What needs to be done: Give again, unaltered, the lines of the listing below that run from the line having "def State.writeSave (s" through the line having "t.writeVa p 6145".

*** Block opens ***

-- ==== Sys2Proof/Machine/Save.lean ====
section
/-! DEFINITION. The save area of a pre-empted launch: context images, the launch block, clusters (R442 to R445). -/

namespace Sys2Proof.Machine

open Sys2Proof

/-- Bytes to write at an offset: offset, size, value. -/
abbrev Field := Nat × Nat × Nat

/-- Bytes written through a partition's translation, a granule at a time; what cannot be written is left (log 24). -/
def State.writeVa (s : State) (part : Nat) : Nat → Nat → List Byte → State
  | 0, _, _ => s
  | _, _, [] => s
  | fuel + 1, va, bs =>
    let k := 64 - va % 64
    let now := bs.take k
    let s := match s.walk part va with
      | none => s
      | some l =>
        if !l.permits .store then s
        else
          match l.place false va with
          | .error _ => s
          | .ok h => s.setBytes h.sp h.addr now
    State.writeVa s part fuel (va + k) (bs.drop k)

def State.writeFields (s : State) (part base : Nat) (l : List Field) : State :=
  l.foldl (fun s f => s.writeVa part (f.2.1 + 1) (base + f.1) (natLe f.2.1 f.2.2)) s

/-! ## A context image -/

/-- The slot at which a context's bundle is re-entered, where it stands inside one. -/
def Ctx.point (c : Ctx) : Option Nat :=
  match c.todo with
  | p :: _ => some p.1
  | [] => c.resume

/-- STATE of an image (R443): a context that a stopped copy holds inside a bundle is kept as one that re-enters it (log 22). -/
def Ctx.imageState (c : Ctx) : Nat :=
  match c.st with
  | .halted => 3
  | .trapped => 2
  | _ => if c.point.isSome then 2 else 1

/-- Words of an image that state where a context stands. -/
def Ctx.placeFields (c : Ctx) : List Field :=
  let st := c.imageState
  let inside := st == 2
  let r := c.point.getD 0
  let t0 := if c.st == .trapped then c.tsw0.toNat else if r = 8 then 2 ^ 11 else r * 2 ^ 8
  let t1 := if c.st == .trapped then c.tsw1 else c.pc
  let t2 := if c.st == .trapped then c.tsw2.toNat else c.idx
  let nb := bits t0 11 1 == 1
  [(0, 4, 0x4358565A), (4, 2, 1), (6, 1, st), (8, 8, (if inside then t1 else c.npc).toNat), (0x10, 8, c.bix),
    (0x18, 8, c.cyc.toNat)] ++
    (if inside then [(0x20, 8, t0), (0x28, 8, t1.toNat), (0x30, 8, t2), (0x38, 8, if c.st == .trapped then c.tsw3.toNat else 0)]
      else []) ++
    (match c.nest with
      | none => if c.skip = 0 then [] else [(0x178, 8, c.npc.toNat), (0x180, 8, c.skip - 1 + 2 ^ 8)]
      | some n =>
        let pos := if inside && nb && n.body.ule c.pc then n.pos - 1 else n.pos
        [(0x178, 8, n.body.toNat), (0x180, 8, n.bl + pos * 2 ^ 8 + (if inside && !nb then bits t0 8 3 * 2 ^ 16 else 0))])

/-- Whether a context stands inside a bundle that has issued, whose remaining slots see the registers as the bundle did (R429). -/
def Ctx.inBundle (c : Ctx) : Bool := c.imageState == 2 && !(c.st == .trapped && c.tsw0.getLsbD 11) && c.bix != c.idx

/-- The control registers of an image: inside a bundle those that its slots go by are as it sees them, and what its earlier slots
have written to them stands in Ember entries (R48, R229). -/
def Ctx.imageCsr (c : Ctx) : Csrs :=
  if c.inBundle then
    { c.csr with vallot := c.view.vallot, rbase := c.view.rbase, ldepth := c.view.ldepth, rpos := c.view.rpos, mqdst := c.view.mqdst,
                 epscl := c.view.epscl, epclp := c.view.epclp, dlen := c.view.dlen, hctxV := c.view.hctxV, hctxC := c.view.hctxC }
  else c.csr

/-- The writes to control registers that a context inside a bundle has pending for the next (R229, R444). -/
def Ctx.csrPend (c : Ctx) : List Pend :=
  let v := c.imageCsr
  let moved := c.inBundle && c.rbNew
  let w (b : Bool) (n : CsrName) (x : Word) : List Pend := if b then [⟨c.idx + 1, c.idx, false, 0, .csr n x⟩] else []
  w (c.csr.vallot != v.vallot) .vallot (BitVec.ofNat 64 c.csr.vallot) ++ w moved .rbase c.csr.rbase ++
    w (c.csr.ldepth != v.ldepth) .ldepth c.csr.ldepth ++
    w (c.csr.rpos != if moved then 0 else v.rpos) .rpos (BitVec.ofNat 64 c.csr.rpos) ++
    w (c.csr.mqdst != v.mqdst) .mqdst (c.csr.mqdst.setWidth 64) ++ w (c.csr.epscl != v.epscl) .epscl (c.csr.epscl.setWidth 64) ++
    w (c.csr.epclp != v.epclp) .epclp c.csr.epclp ++ w (c.csr.dlen != v.dlen) .dlen (c.csr.dlen.setWidth 64) ++
    w (c.csr.hctxWord != v.hctxWord) .hctx c.csr.hctxWord

/-- The CSRs of a control block (R443). -/
def Ctx.csrFields (c : Ctx) : List Field :=
  let v := c.imageCsr
  [(0x40, 8, v.modeWord.toNat), (0x48, 8, v.rbase.toNat), (0x50, 8, v.ldepth.toNat), (0x58, 8, v.rpos),
    (0x60, 8, v.nstat.toNat), (0x68, 8, v.cstat.toNat), (0x70, 8, v.mqdst.toNat), (0x78, 8, (c.b ||| 1#8).toNat),
    (0x80, 8, (v.lse.signExtend 64).toNat), (0x88, 8, v.srseed.toNat), (0x90, 8, v.srctr.toNat),
    (0x98, 8, v.epscl.toNat), (0xA0, 8, v.epclp.toNat), (0xA8, 8, v.bimlim.toNat), (0xB0, 8, v.dlen.toNat),
    (0xB8, 8, v.wsstl.toNat)] ++
    (List.range 4).map (fun i => (0xC0 + 8 * i, 8, (Tab.get 0 i v.chstl).toNat)) ++
    [(0xE0, 8, v.mbser.toNat), (0xE8, 8, v.hctxWord.toNat)] ++
    (List.range 16).map (fun i => (0xF0 + 8 * i, 8, (Tab.get 0 i v.bkt).toNat)) ++
    [(0x170, 8, v.lpass.toNat), (0x188, 4, c.ordc.toNat), (0x18C, 4, c.commitn.toNat), (0x190, 1, v.vallot),
      (0x191, 1, c.chmask.toNat)] ++
    (enumFrom 0 c.shares).flatMap (fun p => [(0x192 + 2 * p.1, 1, p.2.base), (0x193 + 2 * p.1, 1, p.2.count)])

/-- A generator record (R442). -/
def genWord (g : Gen) : Nat :=
  g.base.toNat + g.attr.toNat * 2 ^ 1024 +
    (List.range 6).foldl (fun a d =>
      let v := g.dim d
      a + v.cnt.toNat * 2 ^ (8 * (4 * d + 8)) + (v.stp.signExtend 64).toNat * 2 ^ (8 * (8 * d + 32)) +
        v.idx.toNat * 2 ^ (8 * (4 * d + 80)) + v.bnd.toNat * 2 ^ (8 * (4 * d + 104))) 0

def treeWord (t : Tree) : Nat :=
  t.basepos.toNat + t.gen.toNat * 2 ^ 32 +
    (List.range 128).foldl (fun a i => a + (Tab.get nodeReset i t.nodes).toNat * 2 ^ (64 * (i + 1))) 0

/-- The Ember entries of a pending result: whether wide, and the entry as a number (R444). -/
def emberOf (p : Pend) : List (Bool × Nat) :=
  let e (kind ix part md v : Nat) : Nat := ix + kind * 2 ^ 12 + part * 2 ^ 16 + md * 2 ^ 24 + p.due * 2 ^ 64 + v * 2 ^ 128
  match p.res with
  | .x n v => [(false, e 0 n 0 0 v.toNat)]
  | .q v => [(false, e 1 0 0 0 v.toNat)]
  | .v n v _ => [(false, e 2 n 0 0 v.toNat)]
  | .o n v => [(false, e 3 n 0 0 v.toNat)]
  | .last v => [(false, e 4 0 0 0 v.toNat)]
  | .guard n v => [(false, e 5 n 0 0 (if v then 1 else 0))]
  | .gen n w =>
    let put (k v : Nat) : List (Bool × Nat) := [(false, e 6 (n + 16 * k) 0 0 v)]
    match w with
    | .dim d cnt stp => put d (cnt.toNat + stp.toNat * 2 ^ 32)
    | .edge d idx bnd => put (8 + d) (idx.toNat + bnd.toNat * 2 ^ 32)
    | .base v attr => put 16 (v.toNat + attr.toNat * 2 ^ 64)
    | .step => put 17 0
  | .sc n v => [(false, e 7 n 0 0 v.toNat)]
  | .scw n w vs => [(false, e 7 (n + 16 * (if vs.length = 1 then w + 1 else 65)) 0 0
      ((enumFrom 0 vs).foldl (fun a p => a + p.2.toNat * 2 ^ (64 * p.1)) 0))]
  | .pat n d none => [(false, e 8 n 0 0 d.toNat)]
  | .pat n d (some c) => [(false, e 8 n 0 0 (d.toNat + c.toNat * 2 ^ 128))]
  | .tree n t => [(true, e 9 n 0 0 (treeWord t))]
  | .k n rows => [(true, e 10 n 0 0 (rows.toNat % 2 ^ 24576)), (true, e 10 n 1 0 (rows.toNat / 2 ^ 24576))]
  | .csr n v => [(false, e 11 n.code 0 0 v.toNat)]
  | .guards v => [(false, e 11 0x0A 0 0 v.toNat)]
  | .lse v => [(false, e 11 0x0B 0 0 v.toNat)]
  | .srseed v => [(false, e 11 0x0C 0 0 v.toNat)]
  | .srctr v => [(false, e 11 0x0D 0 0 v.toNat)]
  | .bimlim v => [(false, e 11 0x10 0 0 v.toNat)]
  | .tile n t => [(true, e 12 n 0 t.md.toNat t.words.toNat)]
  | .mark n m => [(false, e 13 n 0 0 m.toNat)]

/-- The bundles that a pin's window still covers; one that the trapped bundle itself made has 65 (log 22). -/
def Ctx.window (c : Ctx) (p : Pin) : Nat := if c.imageState == 2 then p.left else p.left - 1

/-- The pins of an image: for each page the one with the most bundles left (R139, R140). -/
def Ctx.imagePins (c : Ctx) : List Pin :=
  let l := c.pins.filter (fun p => decide (0 < c.window p))
  (l.filter (fun p => !l.any (fun q => q.va == p.va && decide (p.left < q.left)))).take 16

/-- The narrow entries of a context's pending results. -/
def Ctx.narrow (c : Ctx) : Nat := (((c.csrPend ++ c.pend).flatMap emberOf).filter (fun e => !e.1)).length

/-- The results that R42 does not count are written to the control block. -/
def State.landUncounted (s : State) (g : Nat) : State :=
  let c := s.ctx g
  (sortDue (c.pend.filter (fun p => !p.cnt))).foldl (fun s p => s.land g p.res)
    (s.setCtx g { c with view := c.csr, pend := c.pend.filter (·.cnt) })

/-- A context as its image shows it (R45, R107, R442): one that stands between two bundles as its next bundle will see it; the
writes that R42 does not count are in the control block where the Ember entries would not hold them all (R47; log 22). -/
def State.imaged (s : State) (g : Nat) : State :=
  let c := s.ctx g
  let s := if c.between && c.st != .empty && c.st != .halted then ((s.passEnd g).killRegion g).modCtx g Ctx.renew else s
  if 64 < (s.ctx g).narrow then s.landUncounted g else s

/-- The image of a context (R442 to R444); dead and unused content is left out, and what the layout does not list is zero. -/
def State.imageFields (s : State) (g : Nat) : List Field :=
  let s := s.imaged g
  let c := s.ctx g
  let q := s.core (coreOf g)
  let es := (sortDue (c.csrPend ++ c.pend)).flatMap emberOf
  let nar := (es.filter (fun e => !e.1)).take 64
  let wid := (es.filter (fun e => e.1)).take 32
  let pins := c.imagePins
  let live := (List.range (64 * c.imageCsr.vallot)).filter (fun n => !c.deadAt n)
  let used := (List.range c.accs.count).filter (fun i => (Tab.get Tile.zero (c.accs.base + i) q.tiles).md.getLsbD 7)
  let mapOf (l : List Nat) : Nat := l.foldl (fun a i => a + 2 ^ i) 0
  let owned (sh : Share) (o sz : Nat) (f : Nat → Nat) : List Field :=
    (List.range sh.count).map (fun i => (o + sz * i, sz, f (sh.base + i)))
  [(0, 4096, 0), (0x1C00, 256, 0), (0x13D200, 0xE00, 0)] ++ c.placeFields ++ c.csrFields ++
    [(0x19E, 2, nar.length), (0x1A0, 2, pins.length), (0x1A2, 2, wid.length), (0x1C0, 192, mapOf live),
      (0x280, 8, mapOf used)] ++
    (List.range 32).map (fun i => (0x1000 + 8 * i, 8, (Tab.get 0 i c.x).toNat)) ++
    (List.range 16).map (fun i => (0x1100 + 8 * i, 8, (c.q.getD i 0).toNat)) ++
    (List.range 16).map (fun i => (0x1180 + 160 * i, 160, genWord (Tab.get Gen.zero i c.g))) ++
    (enumFrom 0 pins).map (fun p =>
      (0x1C00 + 16 * p.1, 16, p.2.va + (if p.2.write then 1 else 0) + c.window p.2 * 2 ^ 64)) ++
    (List.range 64).map (fun i => (0x2000 + 16 * i, 16, (c.handle i).word.toNat)) ++
    (enumFrom 0 nar).map (fun p => (0x3000 + 528 * p.1, 528, p.2.2)) ++
    owned c.pats 0xC000 80 (fun i =>
      let p := Tab.get Pattern.zero i q.pat
      p.desc.toNat + p.cap.toNat * 2 ^ 128) ++
    owned c.tts 0xC800 1032 (fun i => treeWord (Tab.get Tree.reset i q.tt)) ++
    owned c.scs 0x10000 512 (fun i => (Tab.get 0 i q.sc).toNat) ++
    owned c.lats 0x12000 6144 (fun i => (Tab.get 0 i q.lat).toNat) ++
    owned c.opf 0x18000 512 (fun i => (Tab.get 0 i q.opf).toNat) ++
    used.map (fun i => (0x1C000 + 32 * i, 32, (Tab.get Tile.zero (c.accs.base + i) q.tiles).md.toNat +
      (Tab.get 0 (c.accs.base + i) q.marks).toNat * 2 ^ 128)) ++
    (if q.lastOwner == some (g % 4) then [(0x1C800, 512, q.last.toNat)] else []) ++
    used.map (fun i => (0x1D000 + 4096 * i, 4096, (Tab.get Tile.zero (c.accs.base + i) q.tiles).words.toNat)) ++
    live.map (fun i => (0x5D000 + 512 * i, 512, (Tab.get 0 i c.v).toNat)) ++
    (enumFrom 0 wid).map (fun p => (0x11D000 + 4112 * p.1, 4112, p.2.2))

/-! ## The launch block and the clusters (R445) -/

/-- An arrival map: one bit per participant in descriptor order. -/
def arrMap (ps arr : List Nat) : Nat := (enumFrom 0 ps).foldl (fun a p => if arr.contains p.2 then a + 2 ^ p.1 else a) 0

/-- A barrier record with maps of `n` bytes. -/
def Launch.barFields (l : Launch) (o n : Nat) (k : BarKey) : List Field :=
  let b := l.bar k
  let ps := l.participants k
  [(o, 8, b.ep % 2 ^ 32), (o + 8, n, arrMap ps b.arr), (o + 8 + n, n, arrMap ps b.arrNext)]

/-- The die groups of a launch: their lowest virtual clusters, ascending (R445). -/
def Launch.groups (l : Launch) : List Nat := ((List.range l.nvcl).map l.groupOf).eraseDups

def Launch.blockFields (l : Launch) : List Field :=
  [(0, 4, l.nvcl), (4, 4, l.ltag.toNat), (8, 4, l.stale)] ++
    (List.range 256).map (fun i =>
      let r := l.slot i
      (0x100 + 2 * i, 2, r.inc.toNat + (if r.act then 2 ^ 15 else 0))) ++
    (List.range l.nvcl).flatMap (fun v => (List.range 64).flatMap (fun b =>
      l.barFields (0x400 + 16 * (64 * v + b)) 4 ⟨.cluster, v, b⟩)) ++
    (enumFrom 0 l.groups).flatMap (fun p => (List.range 64).flatMap (fun b =>
      l.barFields (0x8400 + 80 * (64 * p.1 + b)) 32 ⟨.die, p.2, b⟩ ++ [(0x8400 + 80 * (64 * p.1 + b) + 72, 8, 0)])) ++
    l.barFields 0xD400 128 ⟨.launch, 0, 0⟩ ++
    (List.range l.nvcl).map (fun v => (0xD600 + v, 1, l.groups.idxOf (l.groupOf v)))

/-- A cluster's counters, queues and regions; the inner layout of queues and regions is the model's (log 24). -/
def State.clusterFields (s : State) (cl : Nat) : List Field :=
  let q := s.clu cl
  (List.range 256).map (fun i => (4 * i, 4, (Tab.get 0 i q.ec).toNat)) ++
    (List.range 8).flatMap (fun k => (List.range 4).flatMap (fun m =>
      (enumFrom 0 (Tab.get [] m (s.core (8 * cl + k)).mq)).map (fun p =>
        (0x400 + 512 * k + 128 * m + 8 * p.1, 8, p.2.val.toNat)))) ++
    (0x1400, 8, q.regions.length) :: (enumFrom 0 q.regions).map (fun p =>
      (0x1408 + 8 * p.1, 8, p.2.off + p.2.lsize * 2 ^ 32 + (if p.2.skew then 2 ^ 40 else 0)))

/-- The contexts of a launch in the order of their images: descriptors, then delivered handlers (R445). -/
def Launch.imageOrder (l : Launch) (s : State) : List Nat :=
  l.descs.map (fun d => l.gcidAt d.pos) ++
    (List.range l.nvcl).flatMap (fun v => (List.range 32).filterMap (fun i =>
      let g := l.phys v * 32 + i
      if (s.ctx g).csr.hdl && (s.ctx g).st != .empty then some g else none))

/-- The record of one core and channel: for each copy 128 bytes whose layout is internal and open, the head's staging store after
its own; zero where there is no copy (R445; log 24). -/
def State.copyRecord (s : State) (core ch : Nat) : List Byte :=
  let cs := (s.chan core ch).copies
  let part (i : Nat) : List Byte :=
    if i < cs.length then natLe 128 (Config.free 1024 (s.freeN + 64 * core + 16 * ch + i)).toNat else List.replicate 128 0#8
  let staged := ((cs.head?.map (fun c => c.staging.map (·.1))).getD []).take 4096
  part 0 ++ staged ++ List.replicate (4096 - staged.length) 0#8 ++ (List.range 15).flatMap (fun i => part (i + 1)) 

/-- THE SAVE AREA of a launch written at `base` (R445). -/
def State.writeSave (s : State) (l : Launch) (base : Nat) : State :=
  let p := l.part
  let t := s.writeFields p base l.blockFields
  let t := (List.range l.nvcl).foldl (fun t v =>
    let t := t.writeFields p (base + 0x10000 + 0x40000 * v) (s.clusterFields (l.phys v))
    let t := (List.range 32).foldl (fun t i =>
      t.writeVa p 6145 (base + 0x10000 + 0x40000 * v + 0xA000 + 6144 * i) (s.copyRecord (8 * l.phys v + i / 4) (i % 4))) t
    t.writeVa p (l.spsize + 1) (base + 0x10000 + 0x40000 * l.nvcl + l.spsize * v)
      (s.memBytes (.sp (l.phys v)) 0 l.spsize)) t
  (enumFrom 0 (l.imageOrder s)).foldl (fun t q =>
    t.writeFields p (base + 0x10000 + (0x40000 + l.spsize) * l.nvcl + 0x13E000 * q.1) (s.imageFields q.2)) t

end Sys2Proof.Machine
end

*** Block closes ***

Written reply:
def State.writeSave (s : State) (l : Launch) (base : Nat) : State :=
  let p := l.part
  let t := s.writeFields p base l.blockFields
  let t := (List.range l.nvcl).foldl (fun t v =>
    let t := t.writeFields p (base + 0x10000 + 0x40000 * v) (s.clusterFields (l.phys v))
    let t := (List.range 32).foldl (fun t i =>
      t.writeVa p 6145 (base + 0x10000 + 0x40000 * v + 0xA000 + 6144 * i) (s.copyRecord (8 * l.phys v + i / 4) (i % 4))) t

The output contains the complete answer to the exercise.